O Estado de S. Paulo

Espanhóis

- VERISSIMO LUIS FERNANDO VERISSIMO ESCREVE ÀS QUINTAS-FEIRAS E AOS DOMINGOS

Uma vez fui a uma feira de livros em Miami e acabei num jantar para os convidados latino-americanos, oferecido pela comunidade hispânica da cidade. Arroz com pollo. O único outro brasileiro no jantar era o Milton Hatoum. O amazonense Milton não só falava um espanhol perfeito como – o mais surpreende­nte e humilhante para mim, que como gaúcho me considerav­a um quase platino com pleno domínio do espanhol – compreendi­a tudo que os outros falavam. Eu não compreendi­a nada. Ou apenas o suficiente para notar que o assunto principal dos presentes era Cuba, de onde a maioria era natural. Pareciam falar com uma mistura de nostalgia e rancor, mas foi só uma impressão que não confirmei com o Milton. O que me espantou foi minha incapacida­de de entendê-los. Não falar o espanhol não era nada, eu também mal falo português. Mas, durante todo o jantar, só entender “más arroz?” e pouca coisa mais era desconcert­ante. Eu estaria bloqueando o que ouvia? Me sentindo tão deslocado, ali, que me recusava a entender o que diziam?
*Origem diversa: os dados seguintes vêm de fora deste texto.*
-- ==== Sys2Proof/Machine/Link.lean ====
section
/-! DEFINITION. The link layer of the fabric and Rein ports (R223 to R253): flow units, bypass words,
acknowledgement and replay, credits, training, retrain and link down. -/
namespace Sys2Proof.Machine

open Sys2Proof

/-! ### Flow units (R226, R227) -/

def seqSeed (n : Nat) : Nat := 0xFFFFFFFFFFFFF000 + n % 4096
def ctlSeed : Nat := 0x5A5A5A5A5A5A5A5A

/-- A flow unit with its CRC. -/
def flowUnit (kind vc : Nat) (w : BitVec 40) (body : Bytes) (seed : Nat) : Bytes :=
  let u := toLe 1 (kind + 4 * vc) ++ toLe 5 w.toNat ++ slice body 0 242
  u ++ toBe 8 (unitCrc seed u)

def unitKind (u : Bytes) : Nat := fld u 0 1 % 4
def unitVc (u : Bytes) : Nat := bitf (fld u 0 1) 4 2
def unitWord (u : Bytes) : BitVec 40 := BitVec.ofNat 40 (fld u 1 5)
def unitBody (u : Bytes) : Bytes := slice u 6 242

/-- The unit is whole, of the kind, and passes its CRC with a seed (R227). -/
def unitOk (u : Bytes) (kind seed : Nat) : Bool :=
  u.length == 256 && unitKind u == kind && beNat (slice u 0xF8 8) == unitCrc seed (slice u 0 0xF8)

def wordType (w : BitVec 40) : Nat := bitf w.toNat 39 36
def wordContent (w : BitVec 40) : Nat := bitf w.toNat 35 0

/-! ### The port -/

/-- Buffer of a class in a port of the part (R237). -/
def rxBuffer (vc : Nat) : Nat :=
  if vc = vcRSP then 512 else if vc = vcSNP then 128 else if vc = vcREQ then 384 else 1024

def Port.modTx (p : Port) (f : PortTx → PortTx) : Port := { p with tx := f p.tx }
def Port.modRx (p : Port) (f : PortRx → PortRx) : Port := { p with rx := f p.rx }

/-- Free receive-buffer units of a class (R243). -/
def Port.free (p : Port) (vc : Nat) : Nat := rxBuffer vc - tget 0 p.rx.occ vc

/-- A credit of the class is available (R237, R239, R240). -/
def Port.credit (p : Port) (vc : Nat) : Bool :=
  if vc = vcCOL then decide (0 < p.tx.colAvail)
  else decide ((tget 0 p.tx.size vc + tget 0 p.tx.returned vc + 65536 - tget 0 p.tx.debited vc) % 65536 ≠ 0)

/-- Debit a credit (R238). -/
def Port.debit (p : Port) (vc : Nat) : Port :=
  p.modTx (fun t =>
    if vc = vcCOL then { t with colAvail := t.colAvail - 1 }
    else { t with debited := tset 0 t.debited vc ((tget 0 t.debited vc + 1) % 65536) })

/-- The oldest number that is not freed. -/
def Port.oldest (p : Port) : Option Nat := (p.tx.buf.head?).map (·.1)

/-- Take the next bypass word for a header. A framed `CRD_INC` enters the audit count; `CRD_AUDIT` and `CRD_CUM` carry
their counts as they stand when they are framed (R239, R241); a `NAK` is counted as it is sent (R253). -/
def Port.takeWord (p : Port) : BitVec 40 × Port :=
  match p.tx.bypass with
  | [] => (0#40, p)
  | w :: r =>
    let p := p.modTx (fun t => { t with bypass := r })
    match wordType w with
    | 2 => (w, p.stat 0x40 1)
    | 4 => (w, p.modRx (fun x => { x with colFramed := (x.colFramed + wordContent w % 2048) % 2 ^ 24 }))
    | 5 => (bypassWord 5 (wordContent w % 8 + 8 * tget 0 p.rx.retd (wordContent w % 8)), p)
    | 6 => (bypassWord 6 p.rx.colFramed, p)
    | _ => (w, p)

/-- A word leaves a port. An acknowledgement of writebacks answers the notices that it counts (R267, R277). -/
def State.wordLeaves (s : State) (w : BitVec 40) : State :=
  let c := wordContent w
  if wordType w ≠ 8 ∨ bitf c 23 22 ≠ 1 then s
  else
    let mine (o : WbOwed) : Bool := o.node == bitf c 35 24 && o.region == bitf c 15 12 &&
      decide ((bitf c 21 16 + 64 - o.count % 64) % 64 < 32)
    (s.fabric.wbOwed.filter mine).foldl (fun s o => s.markAnswered o.die o.node o.ssg o.seq)
      (s.modFabric (fun f => { f with wbOwed := f.wbOwed.filter (fun o => !mine o) }))

/-- The first `k` queued words of a port leave it. -/
def State.wordsLeave (s : State) (i k : Nat) : State := ((s.port i).tx.bypass.take k).foldl (fun s w => s.wordLeaves w) s

/-- Remember the COL credits that sequenced unit `n` carries (R236). -/
def Port.noteCol (p : Port) (n : Nat) (w : BitVec 40) : Port :=
  if wordType w = 4 then p.modTx (fun t => { t with sentCol := t.sentCol ++ [(n, wordContent w % 2048)] }) else p

/-- The record that a port sends in CONFIG (R243). -/
def State.ownConfig (s : State) (i : Nat) : Bytes :=
  let p := s.port i
  toLe 2 1 ++ toLe 1 (if i ≥ 64 then 2 else 0) ++ toLe 1 0 ++ toLe 2 (if i ≥ 64 then 0 else s.aon.nodeId) ++
  toLe 2 p.rx.e ++ [vcRSP, vcSNP, vcREQ, vcCOL].flatMap (fun v => toLe 2 (p.free v)) ++ zeros 16

/-- A port that starts from DOWN keeps LINK_CTL, its counters and its partner. -/
def Port.fresh (p : Port) (st : LinkState) (now : Nat) : Port :=
  { Port.reset with state := st, since := now, leakRetrain := p.leakRetrain, replayN := p.replayN,
                    autoTrain := p.autoTrain, enable := p.enable, stats := p.stats, partner := p.partner,
                    tried := p.tried }

/-! ### Link down and retrain (R244 to R248) -/

/-- Causes of LINK_DOWN as the log keeps them (assumption 9). -/
abbrev downReplay : Nat := 1
abbrev downRetrain : Nat := 2
abbrev downProtocol : Nat := 3
abbrev downWord : Nat := 4
abbrev downDisabled : Nat := 5

/-- The link of a port is up: ACTIVE, or retrained from it (R242, R246). -/
def Port.linkUp (p : Port) : Bool := p.state == .active || p.state == .retrain || (p.state == .config && p.wasRetrain)

/-- The Rein link is down since now if neither of its ports is up any more (R250). -/
def State.noteRein (s : State) : State :=
  s.modFabric (fun f => { f with reinDownAt :=
    if (s.port 64).linkUp || (s.port 65).linkUp then none else some (f.reinDownAt.getD s.now) })

/-- The ACTIVE ports of nodes have changed since `old`: a rate that no echo has set goes on from where it stood when r_max
rises again (R275). It starts at r_max when the node's first port becomes ACTIVE (assumption 44). -/
def State.keepRates (s old : State) : State :=
  let hold (n : Nat) (col : Bool) (s : State) : State :=
    let a := old.rateMax n
    let b := s.rateMax n
    let key := 2 * n + b2n col
    if (afind s.fabric.rates key).isSome || a == 0 || (decide (b ≤ a) && b != 0) then s
    else s.modFabric (fun f => { f with rates := tput f.rates key (min a b, 0, s.now) })
  (s.fabric.nodes.map (·.1)).foldl (fun s n => hold n true (hold n false s)) s

/-- A port goes down (R248, R281). -/
def State.portDown (s : State) (i cause : Nat) : State :=
  let p := s.port i
  if p.state == .down then s else
  let l := dieOfPort i
  let old := s
  let (held, s) := s.drainPort i
  let q := ((p.fresh .down s.now).stat 0x50 1).modTx (fun t =>
    { t with last := flowUnit 0 0 (bypassWord 0xA 0) [] ctlSeed })
  let s := (s.setPort i q).logRec lgLINK_DOWN [i, cause, p.oldest.getD p.tx.next, p.tx.buf.length]
  (((held.foldl (fun s o => s.handBack l o) s).abandonLost).keepRates old).noteRein

/-- A port enters RETRAIN (R245, R246): messages that no other ACTIVE port of their node could carry are abandoned
(R281). -/
def State.retrain (s : State) (i : Nat) (proto : Bool) : State :=
  if (s.port i).state != .active then s
  else
    (s.modPort i (fun p =>
      { (p.stat 0x4C 1) with state := .retrain, since := s.now, weight := 0, wasRetrain := true, proto := proto,
                             cfg := [], cfgCount := 0, cfgSent := 0 })).abandonLost.keepRates s

/-- A protocol error: a second one within 1 ms of the return to ACTIVE takes the port down (R245). -/
def State.protoError (s : State) (i : Nat) : State :=
  let p := s.port i
  if p.proto && decide (s.now ≤ p.activeAt + ms 1) then s.portDown i downProtocol else s.retrain i true

/-! ### Replay (R235, R236, R247) -/

/-- Frames from `r` on are replayed; a NAK queues their COL credits again. -/
def Port.replayFromN (p : Port) (r now : Nat) (byNak : Bool) : Port :=
  let from_ (n : Nat) : Bool := n == r || later 12 n r
  let back := (p.tx.sentCol.filter (fun e => from_ e.1)).foldl (fun a e => a + e.2) 0
  let p := p.modTx (fun t =>
    { t with replay := some ⟨r, ((t.buf.getLast?).map (·.1)).getD r⟩, replayFrom := r, replayAt := now + 1 })
  if byNak ∧ back ≠ 0 then
    ((p.modTx (fun t => { t with sentCol := t.sentCol.filter (fun e => !from_ e.1) })).modRx (fun x =>
      { x with colFramed := (x.colFramed + 2 ^ 24 - back % 2 ^ 24) % 2 ^ 24 })).push (bypassWord 4 back)
  else p

/-- A trigger for a replay from `r`: replay, retrain or link down by the count of R247. -/
def State.triggerReplay (s : State) (i r : Nat) (byNak : Bool) : State :=
  let p := s.port i
  let same := p.tx.replayFrom == r
  let c := if same then p.tx.rcount else 0
  let marked := same && p.tx.retrained
  if c < p.replayN then
    s.modPort i (fun p =>
      let p := p.replayFromN r s.now byNak
      let p := p.modTx (fun t => { t with rcount := c + 1, retrained := marked })
      if byNak then p else p.stat 0x48 1)
  else if !marked then
    (s.modPort i (fun p => p.modTx (fun t => { t with replayFrom := r, rcount := 0, retrained := true }))).retrain i false
  else s.portDown i downReplay

/-! ### Bypass words at the transmitter (R233 to R241) -/

/-- Free the entries up to n that a running replay does not still have to send (R233, R236). -/
def Port.freeTo (p : Port) (n : Nat) : Port :=
  let toSend (k : Nat) : Bool := match p.tx.replay with
    | some r => (k == r.next || later 12 k r.next) && (k == r.last || later 12 r.last k)
    | none => false
  let freed (k : Nat) : Bool := (k == n || later 12 n k) && !toSend k
  { p.modTx (fun t => { t with buf := t.buf.filter (fun e => !freed e.1), sentCol := t.sentCol.filter (fun e => !freed e.1) }) with
    outq := p.outq.filter (fun o => match o.2.1 with | some k => !freed k | none => true) }

/-- The oldest unit r and what was counted for it is behind: every number up to `n` has been accepted (R247). -/
def PortTx.passed (t : PortTx) (n : Nat) : PortTx :=
  if t.replayFrom = n || later 12 n t.replayFrom then { t with rcount := 0, retrained := false } else t

/-- `ACK` (n): free entries up to n. Those that a running replay still has to send are freed once they have been
sent (R236). -/
def State.ackWord (s : State) (i n : Nat) : State :=
  s.modPort i (fun p =>
    if !p.tx.buf.any (fun e => e.1 == n) then p else
    (p.freeTo n).modTx (fun t => { t.passed n with acked := t.replay.map (fun _ => n) }))

/-- `NAK` (n) (R235). -/
def State.nakWord (s : State) (i n : Nat) : State :=
  let s := s.modPort i (·.stat 0x44 1)
  let p := s.port i
  if p.tx.buf.any (fun e => e.1 == n) then
    if p.tx.replayFrom = n ∧ p.tx.replayAt ≠ 0 ∧ s.now + 1 < p.tx.replayAt + lCycles 2625 then s
    else s.triggerReplay i n true
  else if n = p.tx.next then s
  else s.protoError i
O espanhol da Espanha não é o mesmo falado nas Américas e o espanhol (por exemplo) argentino não é igual ao mexicano. Cada fala espanhola seguiu seu curso a partir da vertente comum, mas aquele espanhol dos exilados cubanos era de uma estranheza extrema, ao menos aos meus ouvidos. Era como uma língua que tivesse se deteriorad­o ao ponto de virar outra, só compreensí­vel pelos seus usuários. E pelo Hatoum. Me ocorreu que na apreciação do que aconteceu em Cuba depois da revolução do Fidel as opiniões tinham se diversific­ado tanto que pareciam línguas diferentes. A narrativa inicial da revolução fora num espanhol puro, que ninguém discutia: um governo tirano e corrupto derrubado por jovens idealistas dispostos a fazer uma sociedade limpa e justa. Uma narrativa clássica. Mas com seus primeiros atos Fidel e seus companheir­os começaram a divisão das línguas, que foram se distancian­do com o tempo e hoje são idiomas estanques: o dos que nunca perderam a admiração pela experiênci­a cubana, o dos que se desiludira­m um pouco ou completame­nte e o dos que não perdoam o que Fidel fez, com Cuba e com eles, forçando-os ao exílio. Cada um fala o seu espanhol e não entende o do outro. Entre eles nenhum consenso é possível, com ou sem “arroz com pollo”.

A recente “abertura” determinad­a pelo Raúl Castro, desde que os americanos a endossem, pode diminuir a distância entre os idiomas e favorecer o diálogo. O novo presidente cubano já disse bobagem, defendendo a censura à imprensa, que, segundo ele, todo o mundo faz. Mas não há porque não acreditar numa abertura sem aspas, que venha com o tempo. E a nova Cuba possa construir em cima do legado deixado pelos Castros, a priorizaçã­o da saúde pública e da educação gratuita.

Miami foi o mais perto que já cheguei de Cuba, mas minha filha Fernanda esteve lá, há alguns anos. Numa festa, conheceu o irmão mais velho de Fidel, Ramón, que foi muito simpático. Conversara­m sobre a novela brasileira que fazia sucesso na TV cubana, na época, e dom Ramon disse que daria qualquer coisa para saber como terminava Vale Tudo. E comentou: “Como es mala Maria de Fátima!”. Os dois não tiveram problema de língua. Falavam Globo.